Buying LumberKnow what to look for and what to avoid
Synopsis: Roughsawn boards are enough to send Vincent Laurence of Fine Woodworking daydreaming about projects. He explains here how to find what you’re looking for and what to avoid. He talks about where to buy lumber and what form to buy the wood in — he prefers roughsawn, so he can plane it himself. He demystifies lumber-grading systems and includes a glossary of terms. He talks about what to look for and tells you which defects are things of beauty and which are headaches. And he talks about what you should take to the lumberyard to help you select what you want.
I remember cruising the aisles of a home center, while still in college, looking for wood to make a stereo rack. I was making the move from pine 1x12s on cinder blocks, and I wanted to do it right. But something wasn’t right with the hardwood lumber at the home center. It was stacked upright, all surfaced and plastic wrapped. In its packaged uniformity, the lumber had all the appeal of shrink-wrapped chickens lined up in a supermarket cooler.

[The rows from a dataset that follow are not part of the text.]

-- ==== Sys2Proof/Machine/Cycle.lean ====
section
/-! DEFINITION. One clock cycle (41_multiplex_tick.md R120): the operations its pins carry, each run at the point of the
cycle's fixed order that the spec gives it. -/

namespace Sys2Proof.Machine

/-- Run an operation, if there is one. -/
def execOp (o : Option Instr) (s : State) : Host.Outcome State Fault Refusal :=
  match o with
  | some i => exec i s
  | none => .next s

/-- One cycle, from the state at its start: reset wins over everything and discards the tick and the write; otherwise the arm
stage, the tick and the host write, in that order (R120, R153). A host read comes first because it is computed from the
state at the start of the cycle, also beside a reset (R90; log entry 4), and nothing after it touches `rdata`. -/
def runCycle (inp : CycleInput) (s : State) : Host.Outcome State Fault Refusal :=
  andThen (execOp inp.readOp s) fun s0 =>
  if inp.rst then .next (resetCycle s0)
  else
    andThen (execOp inp.tickOp (armStage s0)) fun s2 =>
    execOp inp.writeOp s2

/-- One rising edge: the inputs of the cycle are sampled and the cycle runs (R5). -/
def clockEdge (s : State) : Host.Outcome State Fault Refusal :=
  runCycle (nextInput s) (beginCycle s)

end Sys2Proof.Machine
end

Today, there are few things I enjoy more than pawing through stacks of walnut, cherry or bird’s-eye maple. Even roughsawn boards are enough to set me building projects in my head. For me, the wood itself is a big part of the reason for woodworking.

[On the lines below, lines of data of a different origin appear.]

namespace SeqInv

variable {s : State}

/-- The invariant does not speak of the cells, the level, the port and the schedule. -/
theorem congr {t : State} (h : SeqInv s) (hs : t = { s with
    cell := t.cell, bright := t.bright, seg := t.seg, rdata := t.rdata, inputs := t.inputs }) : SeqInv t := by
  rw [hs]
  exact ⟨h.digits, h.position, h.enabled, h.disabled, h.blank, h.armed⟩

theorem reset : SeqInv State.reset where
  digits := by decide
  position := by decide
  enabled := by decide
  disabled := by decide
  blank := by decide
  armed := by decide

theorem resetCycle (s : State) : SeqInv (Machine.resetCycle s) := reset.congr rfl

theorem beginCycle (h : SeqInv s) : SeqInv (Machine.beginCycle s) := h.congr rfl

theorem readPhase (h : SeqInv s) (inp : CycleInput) : SeqInv (Machine.readPhase inp s) := by
  unfold Machine.readPhase
  split
  · exact h.congr rfl
  · exact h

/-- The pending assertion drives its one line; the blank and the disabled state have none pending. -/
theorem armStage (h : SeqInv s) : SeqInv (Machine.armStage s) := by
  unfold Machine.armStage
  split
  case isFalse => exact h
  case isTrue ha =>
    obtain ⟨-, hnext⟩ := h.armed ha
    have hen : s.en ≠ false := fun he => by simp [h.disabled he] at ha
    have hph : s.ph ≠ true := fun hp => by simp [h.blank hp] at ha
    exact ⟨hnext.le, h.position, h.enabled, fun he => absurd he hen, fun hp => absurd hp hph, nofun⟩

/-- DISPLAY(i) leaves one line pending and all lines off, PAUSE leaves none pending. -/
theorem tickEffect (hen : s.en = true) : SeqInv (Machine.tickEffect s) where
  digits := by rw [tickEffect_dign]; decide
  position := by
    rcases tickEffect_cases s with ⟨i, -, he⟩ | ⟨-, he⟩
    · simpa only [he, displayStep_pos] using displayed_position_le i
    · simp [he]
  enabled := fun _ => tickEffect_div_mem s
  disabled := by simp [hen]
  blank := by rcases tickEffect_cases s with ⟨i, -, he⟩ | ⟨-, he⟩ <;> simp [he]
  armed := by rcases tickEffect_cases s with ⟨i, -, he⟩ | ⟨-, he⟩ <;> simp [he, lowLines_selectLine]

theorem tickPhase (h : SeqInv s) (inp : CycleInput) : SeqInv (Machine.tickPhase inp s) := by
  rcases tickPhase_cases inp s with ⟨-, hen, he⟩ | ⟨-, he⟩
  · rw [he]; exact tickEffect hen
  · rw [he]; exact h

/-- CLEAR turns every line off and cancels a pending assertion. -/
theorem clearAction (h : SeqInv s) : SeqInv (Machine.clearAction s) where
  digits := by rw [clearAction_dign]; decide
  position := h.position
  enabled := h.enabled
  disabled := fun he => by simp [h.disabled he]
  blank := fun hp => by simp [h.blank hp]
  armed := nofun

/-- INIT enables the sequencer with the class of a display phase, and leaves the lines and a pending assertion. -/
theorem initAction (h : SeqInv s) : SeqInv (Machine.initAction s) where
  digits := h.digits
  position := by simp
  enabled := fun _ => by rcases onDiv_mem s.bright with hd | hd <;> simp [hd]
  disabled := nofun
  blank := nofun
  armed := h.armed

theorem controlActions (h : SeqInv s) (inp : CycleInput) : SeqInv (Machine.controlActions inp s) := by
  unfold Machine.controlActions
  have hclear : SeqInv (if inp.requestsClear then Machine.clearAction s else s) := by
    split
    · exact h.clearAction
    · exact h
  dsimp only
  split
  · exact hclear.initAction
  · exact hclear

theorem writePhase (h : SeqInv s) (inp : CycleInput) : SeqInv (Machine.writePhase inp s) := by
  obtain ⟨c, b, he, -⟩ := writePhase_eq_controlActions inp s
  rw [he]
  exact (h.congr rfl : SeqInv { s with cell := c, bright := b }).controlActions inp

/-- Every phase of a cycle keeps the invariant, and a reset establishes it. -/
theorem cycleResult (h : SeqInv s) (inp : CycleInput) : SeqInv (Machine.cycleResult inp s) := by
  unfold Machine.cycleResult
  split
  · exact resetCycle _
  · exact (((h.readPhase inp).armStage).tickPhase inp).writePhase inp

theorem step {t : State} (h : SeqInv s) (ht : Machine.step s = .next t) : SeqInv t := by
  rw [eq_cycleResult_of_step ht]
  exact h.beginCycle.cycleResult _

end SeqInv

/-- What every step keeps, every run keeps. -/
theorem runSteps_keeps {P : State → Prop} (hstep : ∀ s t, P s → step s = .next t → P t) {n : Nat} {s t : State}
    (hs : P s) (h : runSteps n s = .next t) : P t := by
  induction n generalizing s with
  | zero => injection h with h; exact h ▸ hs
  | succ n ih =>
    rw [runSteps, step_eq, andThen_next] at h
    exact ih (hstep s _ hs (step_eq s)) h

/-- A state a run may start at has the invariant, whatever is scheduled. -/
theorem seqInv_of_startsAtReset {s : State} (h : startsAtReset s = true) : SeqInv s := by
  have hs : { s with inputs := [] } = State.reset := eq_of_beq h
  exact (hs ▸ SeqInv.reset : SeqInv { s with inputs := [] }).congr rfl

/-! ### The statements on the invariant -/

/-- Settles O32: each phase of the cycle keeps the invariant. -/
theorem everyStepKeepsInvariant : Obligations.EveryStepKeepsInvariant := by
  unfold Obligations.EveryStepKeepsInvariant
  exact fun _ _ h ht => h.step ht

/-- Settles O30: each clause is read off the field's equations for the phases of the cycle. -/
theorem registersChangeOnlyByTheirWriters : Obligations.RegistersChangeOnlyByTheirWriters := by
  unfold Obligations.RegistersChangeOnlyByTheirWriters
  intro s t inp rest hin hr ht
  obtain rfl : _ = t := Host.Outcome.next.inj ((step_of_not_rst hin hr).symm.trans ht)
  have hproc : processesTick inp s = (inp.tick && s.en) := by simp [processesTick, hr]
  rw [hproc]
  have hskip (h : ¬ (inp.tick && s.en) = true) := tickPhase_of_not_processed (inp := inp)
    (s := armStage (readPhase inp (beginCycle s))) (by simpa using h)
  have hdisplay (h : ¬ ((inp.tick && s.en) = true ∧ ∃ i, phaseOf s = .display i)) :=
    tickPhase_of_not_display (inp := inp) (s := armStage (readPhase inp (beginCycle s))) (by simpa using h)
  refine ⟨fun p hp => ?cell, fun hb => ?bright, fun he => ?en, fun he => by simp [he], fun hseq => ?sequencer,
    fun hd => ?div, fun hs => ?seg, fun hl => ?lines, fun hn => ?dnext, by simp [hin]⟩
  case cell =>
    by_contra hno
    obtain ⟨hw, hc⟩ := not_or.1 hno
    apply hp
    rw [writePhase_cell_of_not_writes (Bool.eq_false_iff.2 hw) (Bool.eq_false_iff.2 hc)]
    simp
  case bright =>
    by_contra hw
    simp only [writePhase_bright, hw] at hb
    simp at hb
  case en =>
    by_contra hi
    simp [hi] at he
  case sequencer =>
    by_contra hno
    obtain ⟨ht, hi⟩ := not_or.1 hno
    simp [hskip ht, hi] at hseq
  case div =>
    rw [writePhase_div] at hd ⊢
    split at hd
    next hi =>
      rw [if_pos hi]
      exact (onDiv_mem _).imp_right .inl
    next hi =>
      rw [if_neg hi]
      exact tickPhase_div_mem (by simpa using hd)
  case seg =>
    by_contra hno
    obtain ⟨ht, hc⟩ := not_or.1 hno
    simp [hdisplay ht, hc] at hs
  case lines =>
    by_contra hno
    obtain ⟨ha, hno⟩ := not_or.1 hno
    obtain ⟨ht, hc⟩ := not_or.1 hno
    simp [hskip ht, ha, hc] at hl
  case dnext =>
    by_contra ht
    simp [hdisplay ht] at hn

/-- Settles O31: each clause is a fact about the registers' reset values. -/
theorem resetStateSatisfiesInvariant : Obligations.ResetStateSatisfiesInvariant := by
  unfold Obligations.ResetStateSatisfiesInvariant
  exact SeqInv.reset

/-- Settles O33, by the invariant at reset and its preservation along a run. -/
theorem everyReachableStateSatisfiesInvariant : Obligations.EveryReachableStateSatisfiesInvariant := by
  unfold Obligations.EveryReachableStateSatisfiesInvariant
  intro n s t hs hrun
  exact runSteps_keeps everyStepKeepsInvariant (seqInv_of_startsAtReset hs) hrun

/-! ### The lines, the lit segments and the position register -/

/-- A cycle asserts no line that a pending assertion does not name: with none pending, the lines stand or all go off. -/
theorem cycleResult_dign_of_not_arm {s : State} (ha : s.arm = false) (inp : CycleInput) :
    (cycleResult inp s).dign = s.dign ∨ (cycleResult inp s).dign = 0b1111 := by
  unfold cycleResult
  split
  · exact .inr rfl
  · simp only [writePhase_dign, tickPhase_dign, armStage_dign, readPhase_arm, readPhase_dign, ha]
    split
    · exact .inr rfl
    · split
      · exact .inr rfl
      · exact .inl rfl

/-- Settles O37: while a line is asserted none is pending, so the step keeps the lines or turns all off. -/
theorem digitLinesBreakBeforeMake : Obligations.DigitLinesBreakBeforeMake := by
  unfold Obligations.DigitLinesBreakBeforeMake
  intro s t hinv ht hs hoff
  have ha : s.arm = false := Bool.eq_false_iff.2 fun ha => hs (hinv.armed ha).1
  rw [eq_cycleResult_of_step ht] at hoff ⊢
  exact (cycleResult_dign_of_not_arm (s := beginCycle s) ha _).resolve_right hoff

/-- A cycle with a tick alone is the arm stage and, when `EN` = 1, the tick. -/
theorem step_tickOnly {s : State} {rest : List CycleInput} (h : s.inputs = .tickOnly :: rest) (hen : s.en = true) :
    step s = .next (tickEffect (armStage (beginCycle s))) := by
  rw [step_of_not_rst h rfl]
  simp [readPhase, tickPhase, writePhase, CycleInput.tickOnly, CycleInput.isRead, hen]

/-- An idle cycle is the arm stage. -/
theorem step_idle {s : State} {rest : List CycleInput} (h : s.inputs = .idle :: rest) :
    step s = .next (armStage (beginCycle s)) := by
  rw [step_of_not_rst h rfl]
  simp [readPhase, tickPhase, writePhase, CycleInput.idle, CycleInput.isRead]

But you have to find the wood first. Then you need to know what you’re looking for—and what to avoid. There are a lot of different places to find wood, each with its advantages and disadvantages. And wood is available in many forms: air dried and kiln dried, quartersawn and flatsawn, roughsawn and planed. Quartersawn and flatsawn are defined in the glossary on pp. 38-39 and are discussed later in this article.
Given the opportunity, I always buy roughsawn. Lumber that’s already been planed, especially 1-in. stock, may be too thin if I have to resurface it after I get it back to my shop. If you don’t have a jointer and planer, you can often find a local professional woodworker who will surface your lumber for a fee. I’ve also known woodworkers who’ve taken woodworking courses at a local high school just to gain access to its woodworking equipment.
Wood is seldom defect-free. Lumber producers have developed grading systems to classify lumber quality. That information is helpful in a general way, but the small-shop woodworker is better off knowing about particular defects—which are acceptable, which are not—and what to do about them.